> [Try it]:
Starting at the line that holds "some ⟨0xE7, 0, false, 0, r⟩" and stopping at the line that holds "some ⟨0xF2, 0, false, code.toNat, r⟩", restate the records below word for word, with both of those lines included.

> [Given records]:
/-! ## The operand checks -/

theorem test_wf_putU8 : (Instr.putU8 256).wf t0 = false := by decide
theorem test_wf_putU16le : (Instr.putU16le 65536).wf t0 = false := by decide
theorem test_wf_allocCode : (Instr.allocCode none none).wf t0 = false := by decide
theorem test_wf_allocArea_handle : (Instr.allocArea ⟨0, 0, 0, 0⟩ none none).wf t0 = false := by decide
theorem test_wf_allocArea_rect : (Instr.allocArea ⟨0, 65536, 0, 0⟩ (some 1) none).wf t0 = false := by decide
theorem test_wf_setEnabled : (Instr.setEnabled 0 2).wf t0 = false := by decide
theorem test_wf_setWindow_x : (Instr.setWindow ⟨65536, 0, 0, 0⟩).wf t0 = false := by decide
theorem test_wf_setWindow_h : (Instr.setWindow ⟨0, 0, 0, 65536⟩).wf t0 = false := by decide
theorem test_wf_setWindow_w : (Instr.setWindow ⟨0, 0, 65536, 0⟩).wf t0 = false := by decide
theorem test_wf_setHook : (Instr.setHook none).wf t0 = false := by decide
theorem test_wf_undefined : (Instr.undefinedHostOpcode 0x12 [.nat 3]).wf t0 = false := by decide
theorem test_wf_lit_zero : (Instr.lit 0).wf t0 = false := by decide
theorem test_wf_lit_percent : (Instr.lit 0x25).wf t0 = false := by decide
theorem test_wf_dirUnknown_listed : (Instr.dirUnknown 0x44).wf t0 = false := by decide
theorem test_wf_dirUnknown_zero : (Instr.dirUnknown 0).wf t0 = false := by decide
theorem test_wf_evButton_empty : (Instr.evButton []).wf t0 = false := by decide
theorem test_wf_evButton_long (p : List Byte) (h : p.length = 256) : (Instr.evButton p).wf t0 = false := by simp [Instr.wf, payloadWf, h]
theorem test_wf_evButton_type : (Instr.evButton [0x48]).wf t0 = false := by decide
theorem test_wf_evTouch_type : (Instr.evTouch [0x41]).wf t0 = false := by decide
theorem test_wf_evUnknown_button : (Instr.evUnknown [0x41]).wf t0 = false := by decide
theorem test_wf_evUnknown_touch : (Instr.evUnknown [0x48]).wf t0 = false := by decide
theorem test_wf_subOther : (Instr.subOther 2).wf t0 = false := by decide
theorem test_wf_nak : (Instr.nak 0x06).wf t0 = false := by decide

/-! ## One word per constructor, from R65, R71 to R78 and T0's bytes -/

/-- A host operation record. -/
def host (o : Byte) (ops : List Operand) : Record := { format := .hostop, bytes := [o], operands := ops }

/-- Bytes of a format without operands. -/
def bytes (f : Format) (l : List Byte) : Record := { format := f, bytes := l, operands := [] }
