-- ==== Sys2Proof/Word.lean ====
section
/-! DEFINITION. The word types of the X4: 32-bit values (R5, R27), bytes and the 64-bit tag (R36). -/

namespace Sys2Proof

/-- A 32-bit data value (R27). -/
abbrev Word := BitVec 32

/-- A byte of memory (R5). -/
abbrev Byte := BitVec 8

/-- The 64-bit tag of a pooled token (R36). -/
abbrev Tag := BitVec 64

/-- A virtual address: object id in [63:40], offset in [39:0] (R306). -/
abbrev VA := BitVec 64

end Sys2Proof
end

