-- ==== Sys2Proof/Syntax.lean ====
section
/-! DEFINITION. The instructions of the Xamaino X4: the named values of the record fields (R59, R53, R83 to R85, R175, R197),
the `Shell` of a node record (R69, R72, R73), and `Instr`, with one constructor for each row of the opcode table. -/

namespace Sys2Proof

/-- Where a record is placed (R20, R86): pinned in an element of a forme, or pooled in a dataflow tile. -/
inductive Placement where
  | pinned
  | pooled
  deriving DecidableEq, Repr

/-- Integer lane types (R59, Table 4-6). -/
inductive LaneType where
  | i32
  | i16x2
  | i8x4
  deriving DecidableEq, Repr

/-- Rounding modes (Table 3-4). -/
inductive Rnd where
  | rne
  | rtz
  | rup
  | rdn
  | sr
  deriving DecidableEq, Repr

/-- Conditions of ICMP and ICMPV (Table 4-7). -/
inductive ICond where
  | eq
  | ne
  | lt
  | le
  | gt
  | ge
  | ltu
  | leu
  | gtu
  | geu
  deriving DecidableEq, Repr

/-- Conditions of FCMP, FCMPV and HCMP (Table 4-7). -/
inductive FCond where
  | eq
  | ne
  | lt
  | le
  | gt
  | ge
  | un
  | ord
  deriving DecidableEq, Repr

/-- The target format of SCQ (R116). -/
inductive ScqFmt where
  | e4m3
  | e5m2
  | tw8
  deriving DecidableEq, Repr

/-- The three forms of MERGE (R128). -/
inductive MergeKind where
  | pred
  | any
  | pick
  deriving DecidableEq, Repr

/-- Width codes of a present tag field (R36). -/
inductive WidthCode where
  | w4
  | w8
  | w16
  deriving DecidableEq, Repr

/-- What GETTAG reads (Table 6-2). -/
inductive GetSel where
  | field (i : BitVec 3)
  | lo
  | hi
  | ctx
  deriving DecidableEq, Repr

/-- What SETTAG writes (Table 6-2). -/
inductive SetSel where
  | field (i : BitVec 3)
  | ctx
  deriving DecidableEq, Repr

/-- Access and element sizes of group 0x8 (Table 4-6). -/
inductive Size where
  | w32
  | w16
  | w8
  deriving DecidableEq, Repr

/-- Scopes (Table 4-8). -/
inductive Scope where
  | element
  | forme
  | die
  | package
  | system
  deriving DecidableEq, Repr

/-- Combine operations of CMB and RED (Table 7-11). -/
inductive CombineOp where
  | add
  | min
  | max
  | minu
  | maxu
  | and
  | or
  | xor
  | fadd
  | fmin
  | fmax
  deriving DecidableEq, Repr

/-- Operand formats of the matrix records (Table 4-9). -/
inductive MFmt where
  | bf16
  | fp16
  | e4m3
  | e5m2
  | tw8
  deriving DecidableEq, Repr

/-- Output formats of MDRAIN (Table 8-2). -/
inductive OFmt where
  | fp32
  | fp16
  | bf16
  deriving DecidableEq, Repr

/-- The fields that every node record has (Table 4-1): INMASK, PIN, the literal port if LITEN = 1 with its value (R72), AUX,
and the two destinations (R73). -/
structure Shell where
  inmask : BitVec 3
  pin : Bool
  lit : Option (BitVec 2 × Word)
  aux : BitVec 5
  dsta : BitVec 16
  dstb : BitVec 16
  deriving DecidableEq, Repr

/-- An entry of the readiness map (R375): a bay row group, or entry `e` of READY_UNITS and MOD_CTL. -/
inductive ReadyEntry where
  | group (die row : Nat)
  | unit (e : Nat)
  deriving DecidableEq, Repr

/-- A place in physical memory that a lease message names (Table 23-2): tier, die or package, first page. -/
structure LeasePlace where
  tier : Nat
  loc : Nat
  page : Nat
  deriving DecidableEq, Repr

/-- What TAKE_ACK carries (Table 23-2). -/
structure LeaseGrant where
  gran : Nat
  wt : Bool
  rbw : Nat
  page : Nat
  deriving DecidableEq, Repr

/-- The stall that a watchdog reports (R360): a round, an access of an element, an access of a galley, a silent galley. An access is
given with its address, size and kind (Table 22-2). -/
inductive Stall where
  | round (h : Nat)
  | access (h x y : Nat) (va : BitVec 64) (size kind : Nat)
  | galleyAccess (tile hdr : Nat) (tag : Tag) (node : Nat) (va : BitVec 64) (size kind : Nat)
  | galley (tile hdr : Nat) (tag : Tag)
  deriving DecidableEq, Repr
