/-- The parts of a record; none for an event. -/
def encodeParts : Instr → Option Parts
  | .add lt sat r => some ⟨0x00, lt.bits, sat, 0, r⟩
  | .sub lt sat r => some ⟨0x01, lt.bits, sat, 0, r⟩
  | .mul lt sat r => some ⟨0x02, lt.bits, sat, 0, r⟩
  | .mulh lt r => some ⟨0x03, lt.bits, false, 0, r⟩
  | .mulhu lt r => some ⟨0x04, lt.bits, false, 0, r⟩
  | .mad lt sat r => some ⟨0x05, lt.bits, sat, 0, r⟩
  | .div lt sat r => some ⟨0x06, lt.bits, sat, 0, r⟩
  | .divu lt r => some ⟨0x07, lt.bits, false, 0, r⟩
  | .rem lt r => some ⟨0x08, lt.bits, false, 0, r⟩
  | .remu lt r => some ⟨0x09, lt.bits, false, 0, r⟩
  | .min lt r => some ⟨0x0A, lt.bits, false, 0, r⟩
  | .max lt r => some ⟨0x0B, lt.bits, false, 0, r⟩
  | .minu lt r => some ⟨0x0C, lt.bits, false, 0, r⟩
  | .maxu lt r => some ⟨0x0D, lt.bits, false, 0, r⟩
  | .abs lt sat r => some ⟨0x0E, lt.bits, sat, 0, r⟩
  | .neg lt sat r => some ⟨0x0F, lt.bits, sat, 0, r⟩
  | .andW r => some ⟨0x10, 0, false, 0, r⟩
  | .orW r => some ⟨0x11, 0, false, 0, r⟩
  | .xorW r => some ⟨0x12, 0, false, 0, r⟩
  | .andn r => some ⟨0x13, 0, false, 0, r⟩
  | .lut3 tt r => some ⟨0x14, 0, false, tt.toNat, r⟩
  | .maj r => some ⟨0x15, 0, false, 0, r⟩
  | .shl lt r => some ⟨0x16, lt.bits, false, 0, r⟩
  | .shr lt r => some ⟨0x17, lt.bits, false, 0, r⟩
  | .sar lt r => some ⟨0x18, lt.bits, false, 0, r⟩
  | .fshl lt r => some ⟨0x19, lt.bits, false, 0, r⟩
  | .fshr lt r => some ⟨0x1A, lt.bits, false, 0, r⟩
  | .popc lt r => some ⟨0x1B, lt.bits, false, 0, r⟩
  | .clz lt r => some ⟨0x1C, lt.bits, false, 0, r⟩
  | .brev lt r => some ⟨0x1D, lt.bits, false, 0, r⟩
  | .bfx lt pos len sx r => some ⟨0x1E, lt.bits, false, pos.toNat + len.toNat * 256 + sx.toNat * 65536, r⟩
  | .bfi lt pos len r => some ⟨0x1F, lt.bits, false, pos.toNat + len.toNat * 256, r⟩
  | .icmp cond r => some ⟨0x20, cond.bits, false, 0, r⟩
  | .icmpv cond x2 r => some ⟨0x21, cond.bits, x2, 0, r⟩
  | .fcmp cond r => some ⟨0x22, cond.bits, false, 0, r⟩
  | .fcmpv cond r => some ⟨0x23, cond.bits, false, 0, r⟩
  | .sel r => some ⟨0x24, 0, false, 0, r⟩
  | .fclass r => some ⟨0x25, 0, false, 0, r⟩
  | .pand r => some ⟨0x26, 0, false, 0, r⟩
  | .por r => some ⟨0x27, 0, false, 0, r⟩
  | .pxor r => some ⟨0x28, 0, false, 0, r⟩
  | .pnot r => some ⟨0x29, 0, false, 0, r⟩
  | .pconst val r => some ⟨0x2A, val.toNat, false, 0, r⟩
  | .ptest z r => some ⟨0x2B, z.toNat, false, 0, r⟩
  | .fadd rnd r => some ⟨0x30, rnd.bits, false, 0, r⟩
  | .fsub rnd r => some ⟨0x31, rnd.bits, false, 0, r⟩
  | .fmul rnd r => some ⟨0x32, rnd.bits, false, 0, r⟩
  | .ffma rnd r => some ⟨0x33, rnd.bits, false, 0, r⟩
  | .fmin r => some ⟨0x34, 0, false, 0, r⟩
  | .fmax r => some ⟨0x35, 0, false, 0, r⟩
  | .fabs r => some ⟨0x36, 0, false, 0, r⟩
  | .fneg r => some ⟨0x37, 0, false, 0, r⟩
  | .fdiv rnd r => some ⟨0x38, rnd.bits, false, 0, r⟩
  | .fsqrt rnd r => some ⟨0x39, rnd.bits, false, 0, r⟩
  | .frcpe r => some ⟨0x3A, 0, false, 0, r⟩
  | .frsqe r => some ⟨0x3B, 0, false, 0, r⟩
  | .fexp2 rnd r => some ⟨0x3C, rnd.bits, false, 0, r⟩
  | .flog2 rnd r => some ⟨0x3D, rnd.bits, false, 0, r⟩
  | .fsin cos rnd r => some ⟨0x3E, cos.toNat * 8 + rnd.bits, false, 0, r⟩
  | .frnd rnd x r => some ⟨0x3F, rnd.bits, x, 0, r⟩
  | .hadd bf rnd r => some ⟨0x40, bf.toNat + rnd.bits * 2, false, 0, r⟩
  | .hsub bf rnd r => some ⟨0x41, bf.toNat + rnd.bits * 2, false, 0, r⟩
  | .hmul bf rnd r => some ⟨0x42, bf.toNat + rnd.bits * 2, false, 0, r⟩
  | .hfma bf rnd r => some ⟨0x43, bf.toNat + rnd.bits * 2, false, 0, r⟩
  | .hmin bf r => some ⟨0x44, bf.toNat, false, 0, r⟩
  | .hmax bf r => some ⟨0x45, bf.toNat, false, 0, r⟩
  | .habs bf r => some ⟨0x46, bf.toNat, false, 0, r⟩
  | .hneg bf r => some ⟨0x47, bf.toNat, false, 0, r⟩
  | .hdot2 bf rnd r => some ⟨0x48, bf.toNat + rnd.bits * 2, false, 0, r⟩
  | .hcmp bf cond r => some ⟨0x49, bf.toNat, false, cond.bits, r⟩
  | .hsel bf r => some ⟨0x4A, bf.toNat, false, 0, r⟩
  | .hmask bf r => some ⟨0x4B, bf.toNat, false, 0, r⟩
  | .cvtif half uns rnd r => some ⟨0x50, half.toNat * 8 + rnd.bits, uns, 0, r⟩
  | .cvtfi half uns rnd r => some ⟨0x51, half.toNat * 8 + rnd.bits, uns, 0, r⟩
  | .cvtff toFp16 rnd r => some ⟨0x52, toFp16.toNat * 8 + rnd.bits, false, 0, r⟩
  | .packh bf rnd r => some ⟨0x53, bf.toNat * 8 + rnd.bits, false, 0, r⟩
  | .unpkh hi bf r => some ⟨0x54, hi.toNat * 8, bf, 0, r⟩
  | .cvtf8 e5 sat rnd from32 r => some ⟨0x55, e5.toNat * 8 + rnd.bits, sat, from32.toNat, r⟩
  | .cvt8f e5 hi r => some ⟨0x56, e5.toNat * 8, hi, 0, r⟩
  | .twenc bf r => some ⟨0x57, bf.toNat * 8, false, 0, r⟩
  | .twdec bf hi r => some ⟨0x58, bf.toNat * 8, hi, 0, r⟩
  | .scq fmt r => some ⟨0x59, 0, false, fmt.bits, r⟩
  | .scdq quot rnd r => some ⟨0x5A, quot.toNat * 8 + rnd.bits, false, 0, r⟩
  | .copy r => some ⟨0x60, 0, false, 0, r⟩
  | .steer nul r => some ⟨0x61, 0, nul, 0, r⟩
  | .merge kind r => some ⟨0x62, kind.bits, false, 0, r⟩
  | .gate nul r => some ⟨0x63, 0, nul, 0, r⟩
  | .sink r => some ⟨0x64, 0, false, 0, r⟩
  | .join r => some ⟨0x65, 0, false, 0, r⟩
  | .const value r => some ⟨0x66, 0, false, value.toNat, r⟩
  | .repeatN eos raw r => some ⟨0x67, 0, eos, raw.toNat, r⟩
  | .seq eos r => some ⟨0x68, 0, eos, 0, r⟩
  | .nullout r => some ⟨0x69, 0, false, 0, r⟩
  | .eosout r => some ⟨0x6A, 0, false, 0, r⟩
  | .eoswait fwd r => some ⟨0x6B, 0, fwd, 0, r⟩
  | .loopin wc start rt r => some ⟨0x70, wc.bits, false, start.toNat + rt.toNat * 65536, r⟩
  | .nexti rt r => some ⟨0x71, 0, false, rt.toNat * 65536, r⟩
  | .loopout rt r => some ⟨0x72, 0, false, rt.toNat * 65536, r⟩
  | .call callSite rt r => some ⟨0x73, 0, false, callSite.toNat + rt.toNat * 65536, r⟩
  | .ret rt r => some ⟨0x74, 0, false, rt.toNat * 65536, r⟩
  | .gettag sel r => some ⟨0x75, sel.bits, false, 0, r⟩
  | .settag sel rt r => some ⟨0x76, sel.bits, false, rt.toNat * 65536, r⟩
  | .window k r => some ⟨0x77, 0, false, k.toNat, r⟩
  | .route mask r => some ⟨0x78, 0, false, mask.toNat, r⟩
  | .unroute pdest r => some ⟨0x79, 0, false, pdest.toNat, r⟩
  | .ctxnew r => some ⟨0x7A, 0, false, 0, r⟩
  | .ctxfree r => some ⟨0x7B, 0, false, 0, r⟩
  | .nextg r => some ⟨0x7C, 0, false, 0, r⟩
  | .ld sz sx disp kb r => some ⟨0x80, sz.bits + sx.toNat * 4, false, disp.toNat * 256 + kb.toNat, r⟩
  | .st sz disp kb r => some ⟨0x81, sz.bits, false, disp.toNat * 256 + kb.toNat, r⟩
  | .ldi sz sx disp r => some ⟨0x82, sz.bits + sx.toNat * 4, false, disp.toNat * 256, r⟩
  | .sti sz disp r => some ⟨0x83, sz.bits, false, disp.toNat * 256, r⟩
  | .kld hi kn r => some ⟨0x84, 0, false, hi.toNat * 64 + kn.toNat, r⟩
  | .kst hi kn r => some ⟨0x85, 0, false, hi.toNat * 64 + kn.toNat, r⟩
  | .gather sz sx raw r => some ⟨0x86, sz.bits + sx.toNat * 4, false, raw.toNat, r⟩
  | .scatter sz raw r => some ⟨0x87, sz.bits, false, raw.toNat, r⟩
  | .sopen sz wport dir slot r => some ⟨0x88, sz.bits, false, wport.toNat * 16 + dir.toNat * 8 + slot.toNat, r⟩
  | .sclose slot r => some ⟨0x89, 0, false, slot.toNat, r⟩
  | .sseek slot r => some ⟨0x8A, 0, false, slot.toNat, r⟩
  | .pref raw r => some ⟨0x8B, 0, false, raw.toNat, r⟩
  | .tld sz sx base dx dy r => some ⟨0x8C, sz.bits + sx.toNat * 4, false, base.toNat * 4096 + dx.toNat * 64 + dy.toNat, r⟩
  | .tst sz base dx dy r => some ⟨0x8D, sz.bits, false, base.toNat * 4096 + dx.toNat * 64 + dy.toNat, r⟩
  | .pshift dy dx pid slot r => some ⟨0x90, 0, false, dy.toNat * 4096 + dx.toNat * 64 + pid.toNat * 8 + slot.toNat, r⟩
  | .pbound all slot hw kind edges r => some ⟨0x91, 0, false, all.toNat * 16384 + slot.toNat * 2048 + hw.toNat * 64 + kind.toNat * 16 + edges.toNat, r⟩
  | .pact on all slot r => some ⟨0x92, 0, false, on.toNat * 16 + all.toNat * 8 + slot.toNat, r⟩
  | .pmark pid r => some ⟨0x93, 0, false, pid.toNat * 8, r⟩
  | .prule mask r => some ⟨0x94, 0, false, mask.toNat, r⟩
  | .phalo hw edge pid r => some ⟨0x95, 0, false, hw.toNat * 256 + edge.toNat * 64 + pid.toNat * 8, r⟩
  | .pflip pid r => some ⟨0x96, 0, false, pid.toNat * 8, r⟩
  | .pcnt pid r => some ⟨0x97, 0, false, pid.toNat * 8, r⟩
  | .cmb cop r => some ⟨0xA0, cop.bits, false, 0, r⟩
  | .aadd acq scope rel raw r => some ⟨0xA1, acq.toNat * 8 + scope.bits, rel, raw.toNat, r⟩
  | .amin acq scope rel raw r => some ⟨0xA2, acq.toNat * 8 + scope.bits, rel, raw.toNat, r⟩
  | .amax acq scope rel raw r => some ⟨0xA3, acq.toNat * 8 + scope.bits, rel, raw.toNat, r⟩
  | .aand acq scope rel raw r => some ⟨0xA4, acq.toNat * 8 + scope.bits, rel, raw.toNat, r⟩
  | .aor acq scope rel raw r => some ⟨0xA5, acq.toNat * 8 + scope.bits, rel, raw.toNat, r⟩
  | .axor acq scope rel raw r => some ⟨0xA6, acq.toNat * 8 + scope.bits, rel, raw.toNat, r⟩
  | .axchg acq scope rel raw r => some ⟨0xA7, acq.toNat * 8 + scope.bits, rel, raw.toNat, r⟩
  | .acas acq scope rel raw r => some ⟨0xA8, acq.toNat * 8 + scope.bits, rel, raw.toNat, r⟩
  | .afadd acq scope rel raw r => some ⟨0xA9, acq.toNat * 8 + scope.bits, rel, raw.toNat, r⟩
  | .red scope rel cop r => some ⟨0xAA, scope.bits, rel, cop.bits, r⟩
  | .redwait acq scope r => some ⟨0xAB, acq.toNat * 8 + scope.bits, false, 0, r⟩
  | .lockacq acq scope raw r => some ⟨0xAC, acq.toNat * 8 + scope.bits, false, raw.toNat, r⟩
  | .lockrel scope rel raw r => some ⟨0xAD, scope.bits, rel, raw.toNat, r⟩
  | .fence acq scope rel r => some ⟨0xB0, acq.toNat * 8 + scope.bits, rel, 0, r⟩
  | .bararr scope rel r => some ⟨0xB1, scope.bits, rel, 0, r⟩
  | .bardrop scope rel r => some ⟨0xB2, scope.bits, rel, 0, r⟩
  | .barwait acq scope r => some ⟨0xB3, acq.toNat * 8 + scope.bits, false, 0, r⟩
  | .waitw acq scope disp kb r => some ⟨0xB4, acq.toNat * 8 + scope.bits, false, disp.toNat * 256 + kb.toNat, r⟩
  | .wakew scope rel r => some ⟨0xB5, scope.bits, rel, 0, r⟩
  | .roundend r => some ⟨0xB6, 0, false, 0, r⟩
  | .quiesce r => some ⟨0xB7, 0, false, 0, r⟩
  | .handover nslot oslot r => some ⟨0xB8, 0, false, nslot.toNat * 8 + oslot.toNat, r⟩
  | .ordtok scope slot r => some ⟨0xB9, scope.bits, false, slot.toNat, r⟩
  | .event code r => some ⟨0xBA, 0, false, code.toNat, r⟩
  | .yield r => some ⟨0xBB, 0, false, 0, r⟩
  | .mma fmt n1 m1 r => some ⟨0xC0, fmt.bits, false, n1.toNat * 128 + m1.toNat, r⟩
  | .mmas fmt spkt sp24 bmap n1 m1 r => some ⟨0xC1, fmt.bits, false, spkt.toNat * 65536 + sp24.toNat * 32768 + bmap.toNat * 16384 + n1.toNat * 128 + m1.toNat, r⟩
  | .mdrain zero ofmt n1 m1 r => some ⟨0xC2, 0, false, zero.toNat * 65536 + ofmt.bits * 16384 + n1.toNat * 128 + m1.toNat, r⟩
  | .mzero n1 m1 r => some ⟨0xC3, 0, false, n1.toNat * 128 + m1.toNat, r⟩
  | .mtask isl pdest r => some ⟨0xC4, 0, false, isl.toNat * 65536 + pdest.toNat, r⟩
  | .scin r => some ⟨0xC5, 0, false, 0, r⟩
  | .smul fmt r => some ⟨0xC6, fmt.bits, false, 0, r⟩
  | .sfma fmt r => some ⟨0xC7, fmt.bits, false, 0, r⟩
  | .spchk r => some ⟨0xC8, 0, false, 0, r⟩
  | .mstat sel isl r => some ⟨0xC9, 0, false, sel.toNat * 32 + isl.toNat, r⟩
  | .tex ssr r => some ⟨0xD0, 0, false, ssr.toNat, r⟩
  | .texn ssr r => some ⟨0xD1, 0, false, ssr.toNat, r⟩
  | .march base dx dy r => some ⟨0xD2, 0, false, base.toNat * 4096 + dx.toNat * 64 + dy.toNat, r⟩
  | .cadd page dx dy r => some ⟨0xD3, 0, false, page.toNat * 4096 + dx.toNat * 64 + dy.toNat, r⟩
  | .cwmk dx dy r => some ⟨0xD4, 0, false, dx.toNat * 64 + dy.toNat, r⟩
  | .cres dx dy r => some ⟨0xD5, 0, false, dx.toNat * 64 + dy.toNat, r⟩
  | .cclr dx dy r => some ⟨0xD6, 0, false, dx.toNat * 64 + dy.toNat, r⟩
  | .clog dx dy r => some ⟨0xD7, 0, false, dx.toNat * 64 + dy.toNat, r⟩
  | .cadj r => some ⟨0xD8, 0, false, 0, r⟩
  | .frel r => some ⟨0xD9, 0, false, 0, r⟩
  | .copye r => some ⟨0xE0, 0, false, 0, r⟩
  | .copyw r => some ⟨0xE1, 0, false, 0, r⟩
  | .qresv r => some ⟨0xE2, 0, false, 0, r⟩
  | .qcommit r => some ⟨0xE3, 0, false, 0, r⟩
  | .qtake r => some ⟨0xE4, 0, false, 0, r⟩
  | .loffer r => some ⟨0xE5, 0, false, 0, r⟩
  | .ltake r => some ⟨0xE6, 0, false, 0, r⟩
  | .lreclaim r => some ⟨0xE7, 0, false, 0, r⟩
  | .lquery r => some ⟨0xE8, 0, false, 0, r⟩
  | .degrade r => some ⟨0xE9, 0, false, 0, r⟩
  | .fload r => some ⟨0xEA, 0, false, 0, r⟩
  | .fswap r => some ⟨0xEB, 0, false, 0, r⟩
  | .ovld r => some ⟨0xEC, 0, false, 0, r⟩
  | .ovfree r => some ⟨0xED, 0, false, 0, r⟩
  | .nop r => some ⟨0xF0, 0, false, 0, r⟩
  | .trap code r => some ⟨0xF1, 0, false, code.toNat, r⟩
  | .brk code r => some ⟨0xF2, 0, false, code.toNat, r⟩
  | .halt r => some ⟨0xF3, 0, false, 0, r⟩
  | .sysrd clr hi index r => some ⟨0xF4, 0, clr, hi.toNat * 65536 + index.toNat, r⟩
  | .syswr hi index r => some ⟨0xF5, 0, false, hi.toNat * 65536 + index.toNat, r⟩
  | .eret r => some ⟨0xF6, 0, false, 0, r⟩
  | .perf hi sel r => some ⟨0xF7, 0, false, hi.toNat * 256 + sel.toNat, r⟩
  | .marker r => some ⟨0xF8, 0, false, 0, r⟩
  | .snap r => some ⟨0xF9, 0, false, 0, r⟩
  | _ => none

> [Your solution]:
  | .lreclaim r => some ⟨0xE7, 0, false, 0, r⟩
  | .lquery r => some ⟨0xE8, 0, false, 0, r⟩
  | .degrade r => some ⟨0xE9, 0, false, 0, r⟩
  | .fload r => some ⟨0xEA, 0, false, 0, r⟩
  | .fswap r => some ⟨0xEB, 0, false, 0, r⟩
  | .ovld r => some ⟨0xEC, 0, false, 0, r⟩
  | .ovfree r => some ⟨0xED, 0, false, 0, r⟩
  | .nop r => some ⟨0xF0, 0, false, 0, r⟩
  | .trap code r => some ⟨0xF1, 0, false, code.toNat, r⟩
  | .brk code r => some ⟨0xF2, 0, false, code.toNat, r⟩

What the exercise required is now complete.